Page MenuHomePhabricator

Please use GitHub pull requests for new patches. Phabricator shutdown timeline

[lld][ELF] Support LoongArch
ClosedPublic

Authored by xen0n on Nov 16 2022, 7:24 AM.

Details

Summary

This adds support for the LoongArch ELF psABI v2.00 [1] relocation
model to LLD. The deprecated stack-machine-based psABI v1 relocs are not
supported.

The code is tested by successfully bootstrapping a Gentoo/LoongArch
stage3, complete with common GNU userland tools and both the LLVM and
GNU toolchains (GNU toolchain is present only for building glibc,
LLVM+Clang+LLD are used for the rest). Large programs like QEMU are
tested to work as well.

[1]: https://loongson.github.io/LoongArch-Documentation/LoongArch-ELF-ABI-EN.html

Diff Detail

Event Timeline

There are a very large number of changes, so older changes are hidden.
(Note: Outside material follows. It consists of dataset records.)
/-! ## clearStatus: the fields it never changes -/

@[simp] theorem clearStatus_par (v : Word) (s : State) : (clearStatus v s).par = s.par := by
  unfold clearStatus; split <;> split <;> rfl
@[simp] theorem clearStatus_host (v : Word) (s : State) : (clearStatus v s).host = s.host := by
  unfold clearStatus; split <;> split <;> rfl
@[simp] theorem clearStatus_rdata (v : Word) (s : State) : (clearStatus v s).rdata = s.rdata := by
  unfold clearStatus; split <;> split <;> rfl
@[simp] theorem clearStatus_epoch (v : Word) (s : State) : (clearStatus v s).epoch = s.epoch := by
  unfold clearStatus; split <;> split <;> rfl
@[simp] theorem clearStatus_running (v : Word) (s : State) : (clearStatus v s).running = s.running := by
  unfold clearStatus; split <;> split <;> rfl
@[simp] theorem clearStatus_consumed (v : Word) (s : State) : (clearStatus v s).consumed = s.consumed := by
  unfold clearStatus; split <;> split <;> rfl
@[simp] theorem clearStatus_complete (v : Word) (s : State) : (clearStatus v s).complete = s.complete := by
  unfold clearStatus; split <;> split <;> rfl
@[simp] theorem clearStatus_truncated (v : Word) (s : State) : (clearStatus v s).truncated = s.truncated := by
  unfold clearStatus; split <;> split <;> rfl
@[simp] theorem clearStatus_curX (v : Word) (s : State) : (clearStatus v s).curX = s.curX := by
  unfold clearStatus; split <;> split <;> rfl
@[simp] theorem clearStatus_curY (v : Word) (s : State) : (clearStatus v s).curY = s.curY := by
  unfold clearStatus; split <;> split <;> rfl
@[simp] theorem clearStatus_qAct (v : Word) (s : State) : (clearStatus v s).qAct = s.qAct := by
  unfold clearStatus; split <;> split <;> rfl
@[simp] theorem clearStatus_qPend (v : Word) (s : State) : (clearStatus v s).qPend = s.qPend := by
  unfold clearStatus; split <;> split <;> rfl
@[simp] theorem clearStatus_qPending (v : Word) (s : State) : (clearStatus v s).qPending = s.qPending := by
  unfold clearStatus; split <;> split <;> rfl
@[simp] theorem clearStatus_qtY (v : Word) (s : State) : (clearStatus v s).qtY = s.qtY := by
  unfold clearStatus; split <;> split <;> rfl
@[simp] theorem clearStatus_qtC (v : Word) (s : State) : (clearStatus v s).qtC = s.qtC := by
  unfold clearStatus; split <;> split <;> rfl
@[simp] theorem clearStatus_fdY (v : Word) (s : State) : (clearStatus v s).fdY = s.fdY := by
  unfold clearStatus; split <;> split <;> rfl
@[simp] theorem clearStatus_fdC (v : Word) (s : State) : (clearStatus v s).fdC = s.fdC := by
  unfold clearStatus; split <;> split <;> rfl
@[simp] theorem clearStatus_width (v : Word) (s : State) : (clearStatus v s).width = s.width := by
  unfold clearStatus; split <;> split <;> rfl
@[simp] theorem clearStatus_height (v : Word) (s : State) : (clearStatus v s).height = s.height := by
  unfold clearStatus; split <;> split <;> rfl
@[simp] theorem clearStatus_pix (v : Word) (s : State) : (clearStatus v s).pix = s.pix := by
  unfold clearStatus; split <;> split <;> rfl
@[simp] theorem clearStatus_pixAddr (v : Word) (s : State) : (clearStatus v s).pixAddr = s.pixAddr := by
  unfold clearStatus; split <;> split <;> rfl
@[simp] theorem clearStatus_pixDone (v : Word) (s : State) : (clearStatus v s).pixDone = s.pixDone := by
  unfold clearStatus; split <;> split <;> rfl
@[simp] theorem clearStatus_pixTotal (v : Word) (s : State) : (clearStatus v s).pixTotal = s.pixTotal := by
  unfold clearStatus; split <;> split <;> rfl
@[simp] theorem clearStatus_predY (v : Word) (s : State) : (clearStatus v s).predY = s.predY := by
  unfold clearStatus; split <;> split <;> rfl
@[simp] theorem clearStatus_predCb (v : Word) (s : State) : (clearStatus v s).predCb = s.predCb := by
  unfold clearStatus; split <;> split <;> rfl
@[simp] theorem clearStatus_predCr (v : Word) (s : State) : (clearStatus v s).predCr = s.predCr := by
  unfold clearStatus; split <;> split <;> rfl
@[simp] theorem clearStatus_outAddr (v : Word) (s : State) : (clearStatus v s).outAddr = s.outAddr := by
  unfold clearStatus; split <;> split <;> rfl
@[simp] theorem clearStatus_irqEn (v : Word) (s : State) : (clearStatus v s).irqEn = s.irqEn := by
  unfold clearStatus; split <;> split <;> rfl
Show Older Changes
xen0n added a comment.Jun 23 2023, 6:01 AM

Don't check e_flags compatibility for input files that does not contain code.

xen0n updated this revision to Diff 534962.Jun 27 2023, 6:52 AM

Add support for the new R_LARCH_64_PCREL reloc that's only added after LoongArch ELF psABI v2.00, but trivial to support and helpful to the ClangBuiltLinux effort.

MaskRay added inline comments.Jul 7 2023, 2:20 PM
lld/ELF/Arch/LoongArch.cpp
23

This can be rephrase to mention what a page is first, then mention that behaviorally equivalent to the AArch64 adrp. Ideally understanding an arch doesn't require understanding another independent one.

29

" (The official ISA manual gives no such "full names".)" this probably should be dropped. The official ISA manual can improve and I don't hope that we push another commit to fix this.

30

It'd be better to define the helpers after class LoongArch.
The AArch64 style in this particular place is something we'd not do.

38

"The higher bits need ..." appears to describe result -= 0x100000000 but is not clear. An example will work better

156

write32le

195

delete braces

225

mention toString(ctx->objectFiles[0]) . See D134198

395

This link gives "This repository has been archived by the owner on Apr 20, 2023. It is now read-only.". Is it stale?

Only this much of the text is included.